Ville de Saint-Pierre (Réunion).

Dès 1671, la localité des ” Grands-Bois ” pays plat couvert d’arbre de haute futaie, situé à 4 kimomètres au Sud de Saint-Pierre, fut habitée par quelques pionniers venus de Madagascar, qui, débarqués à Saint-Paul, avaient émigré vers le Sud de l’île avec femmes et enfants pour échapper aux vexations et aux cruautés du gouverneur Jacques de La Heure.

Le vice-amiral Jacob de La Haye, au retour de son voyage en Indes, apprenant ce qui s’était passé pendant son absence, avait dépêché auprès de ces fugitifs Gilles Launay pour les engager à revenir à Saint-Paul.

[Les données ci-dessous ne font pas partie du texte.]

@[simp] theorem State.setEve_now (x : EveSt) : (s.setEve x).now = s.now := rfl
@[simp] theorem State.setEve_regs (x : EveSt) : (s.setEve x).regs = s.regs := rfl
@[simp] theorem State.setEve_mem (x : EveSt) : (s.setEve x).mem = s.mem := rfl
@[simp] theorem State.setEve_jnl (x : EveSt) : (s.setEve x).jnl = s.jnl := rfl
@[simp] theorem State.setEve_bus (x : EveSt) : (s.setEve x).bus = s.bus := rfl
@[simp] theorem State.setEve_clk (x : EveSt) : (s.setEve x).clk = s.clk := rfl
@[simp] theorem State.setEve_pins (x : EveSt) : (s.setEve x).pins = s.pins := rfl
@[simp] theorem State.setEve_plate (x : EveSt) : (s.setEve x).plate = s.plate := rfl
@[simp] theorem State.setEve_berth (x : EveSt) : (s.setEve x).berth = s.berth := rfl
@[simp] theorem State.setEve_mode (x : EveSt) : (s.setEve x).mode = s.mode := rfl
@[simp] theorem State.setEve_sup (x : EveSt) : (s.setEve x).sup = s.sup := rfl
@[simp] theorem State.setEve_sw (x : EveSt) : (s.setEve x).sw = s.sw := rfl
@[simp] theorem State.setEve_fl (x : EveSt) : (s.setEve x).fl = s.fl := rfl
@[simp] theorem State.setEve_boll (x : EveSt) : (s.setEve x).boll = s.boll := rfl
@[simp] theorem State.setEve_tide (x : EveSt) : (s.setEve x).tide = s.tide := rfl
@[simp] theorem State.setEve_eve (x : EveSt) : (s.setEve x).eve = x := rfl
@[simp] theorem State.setEve_inj (x : EveSt) : (s.setEve x).inj = s.inj := rfl
@[simp] theorem State.setEve_led (x : EveSt) : (s.setEve x).led = s.led := rfl
@[simp] theorem State.setEve_leds (x : EveSt) : (s.setEve x).leds = s.leds := rfl
@[simp] theorem State.setEve_dio (x : EveSt) : (s.setEve x).dio = s.dio := rfl
@[simp] theorem State.setEve_cal (x : EveSt) : (s.setEve x).cal = s.cal := rfl
@[simp] theorem State.setEve_od (x : EveSt) : (s.setEve x).od = s.od := rfl
@[simp] theorem State.setEve_can (x : EveSt) : (s.setEve x).can = s.can := rfl
@[simp] theorem State.setEve_eth (x : EveSt) : (s.setEve x).eth = s.eth := rfl
@[simp] theorem State.setEve_gwy (x : EveSt) : (s.setEve x).gwy = s.gwy := rfl
@[simp] theorem State.setEve_nm (x : EveSt) : (s.setEve x).nm = s.nm := rfl
@[simp] theorem State.setEve_acc (x : EveSt) : (s.setEve x).acc = s.acc := rfl
@[simp] theorem State.setEve_cust (x : EveSt) : (s.setEve x).cust = s.cust := rfl
@[simp] theorem State.setEve_upd (x : EveSt) : (s.setEve x).upd = s.upd := rfl
@[simp] theorem State.setEve_free (x : EveSt) : (s.setEve x).free = s.free := rfl
@[simp] theorem State.setEve_pending (x : EveSt) : (s.setEve x).pending = s.pending := rfl

@[simp] theorem State.setSup_now (x : SupSt) : (s.setSup x).now = s.now := rfl
@[simp] theorem State.setSup_regs (x : SupSt) : (s.setSup x).regs = s.regs := rfl
@[simp] theorem State.setSup_mem (x : SupSt) : (s.setSup x).mem = s.mem := rfl
@[simp] theorem State.setSup_jnl (x : SupSt) : (s.setSup x).jnl = s.jnl := rfl
@[simp] theorem State.setSup_bus (x : SupSt) : (s.setSup x).bus = s.bus := rfl
@[simp] theorem State.setSup_clk (x : SupSt) : (s.setSup x).clk = s.clk := rfl
@[simp] theorem State.setSup_pins (x : SupSt) : (s.setSup x).pins = s.pins := rfl
@[simp] theorem State.setSup_plate (x : SupSt) : (s.setSup x).plate = s.plate := rfl
@[simp] theorem State.setSup_berth (x : SupSt) : (s.setSup x).berth = s.berth := rfl
@[simp] theorem State.setSup_mode (x : SupSt) : (s.setSup x).mode = s.mode := rfl
@[simp] theorem State.setSup_sup (x : SupSt) : (s.setSup x).sup = x := rfl
@[simp] theorem State.setSup_sw (x : SupSt) : (s.setSup x).sw = s.sw := rfl
@[simp] theorem State.setSup_fl (x : SupSt) : (s.setSup x).fl = s.fl := rfl
@[simp] theorem State.setSup_boll (x : SupSt) : (s.setSup x).boll = s.boll := rfl
@[simp] theorem State.setSup_tide (x : SupSt) : (s.setSup x).tide = s.tide := rfl
@[simp] theorem State.setSup_eve (x : SupSt) : (s.setSup x).eve = s.eve := rfl
@[simp] theorem State.setSup_inj (x : SupSt) : (s.setSup x).inj = s.inj := rfl
@[simp] theorem State.setSup_led (x : SupSt) : (s.setSup x).led = s.led := rfl
@[simp] theorem State.setSup_leds (x : SupSt) : (s.setSup x).leds = s.leds := rfl
@[simp] theorem State.setSup_dio (x : SupSt) : (s.setSup x).dio = s.dio := rfl
@[simp] theorem State.setSup_cal (x : SupSt) : (s.setSup x).cal = s.cal := rfl
@[simp] theorem State.setSup_od (x : SupSt) : (s.setSup x).od = s.od := rfl
@[simp] theorem State.setSup_can (x : SupSt) : (s.setSup x).can = s.can := rfl
@[simp] theorem State.setSup_eth (x : SupSt) : (s.setSup x).eth = s.eth := rfl
@[simp] theorem State.setSup_gwy (x : SupSt) : (s.setSup x).gwy = s.gwy := rfl
@[simp] theorem State.setSup_nm (x : SupSt) : (s.setSup x).nm = s.nm := rfl
@[simp] theorem State.setSup_acc (x : SupSt) : (s.setSup x).acc = s.acc := rfl
@[simp] theorem State.setSup_cust (x : SupSt) : (s.setSup x).cust = s.cust := rfl
@[simp] theorem State.setSup_upd (x : SupSt) : (s.setSup x).upd = s.upd := rfl
@[simp] theorem State.setSup_free (x : SupSt) : (s.setSup x).free = s.free := rfl
@[simp] theorem State.setSup_pending (x : SupSt) : (s.setSup x).pending = s.pending := rfl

Le territoire de Saint-Pierre, au début de la colonisation, faisait partie de l’arrondissement de Saint-Paul, vaste étendue de plus de 15 lieues, comprenant le repos de La leu dont il est déjà fait mention dès cette époque, Saint-Louis et la Rivière d’Abord.

Avant 1700, le Sud fut d’abord un « quartier réservé » interdit à la colonisation.

La colonisation et le peuplement de Saint-Pierre ainsi que de sa région sont liés à la culture du caféier et à la production de café destiné au marché français. Le café puis la canne firent d’elle une des régions les plus prospères de l’île. L’agriculture et l’industrie sucrière firent la fortune de Saint -Pierre comme celle de quelques grandes familles.

Les premières concessions sudistes sont accordées en 1719. La région saint-pierroise est déjà considérée comme à haut potentiel agricole. La population se regroupe autour de l’embouchure de la rivière d’Abord et de sa marine propice à l’exportation. Le chef directeur et gouverneur général du comptoir de la Compagnie dans l’île Bourbon Desforges Boucher s’accordant ainsi qu’à sa famille la première concession de l’étang du Gol le 5 mars 1719, dans le but d’y cultiver le café.

En 1730, les habitants du quartier de la Rivière d’Abord réclament une église pour leur service. Devant leur insistance, la construction d’une chapelle est décidée sur la rive gauche de la Ravine Blanche. Elle prend le nom de Saint-Pierre, l’un des prénoms du gouverneur de l’époque Pierre Benoît Dumas. Cette première église ouvre ses portes le 7 janvier 1732, date où l’abbé Carré célèbre solennellement le mariage de Louis de Montigny avec Gabrielle Cadet, c’est la naissance de la paroisse de Saint-Pierre.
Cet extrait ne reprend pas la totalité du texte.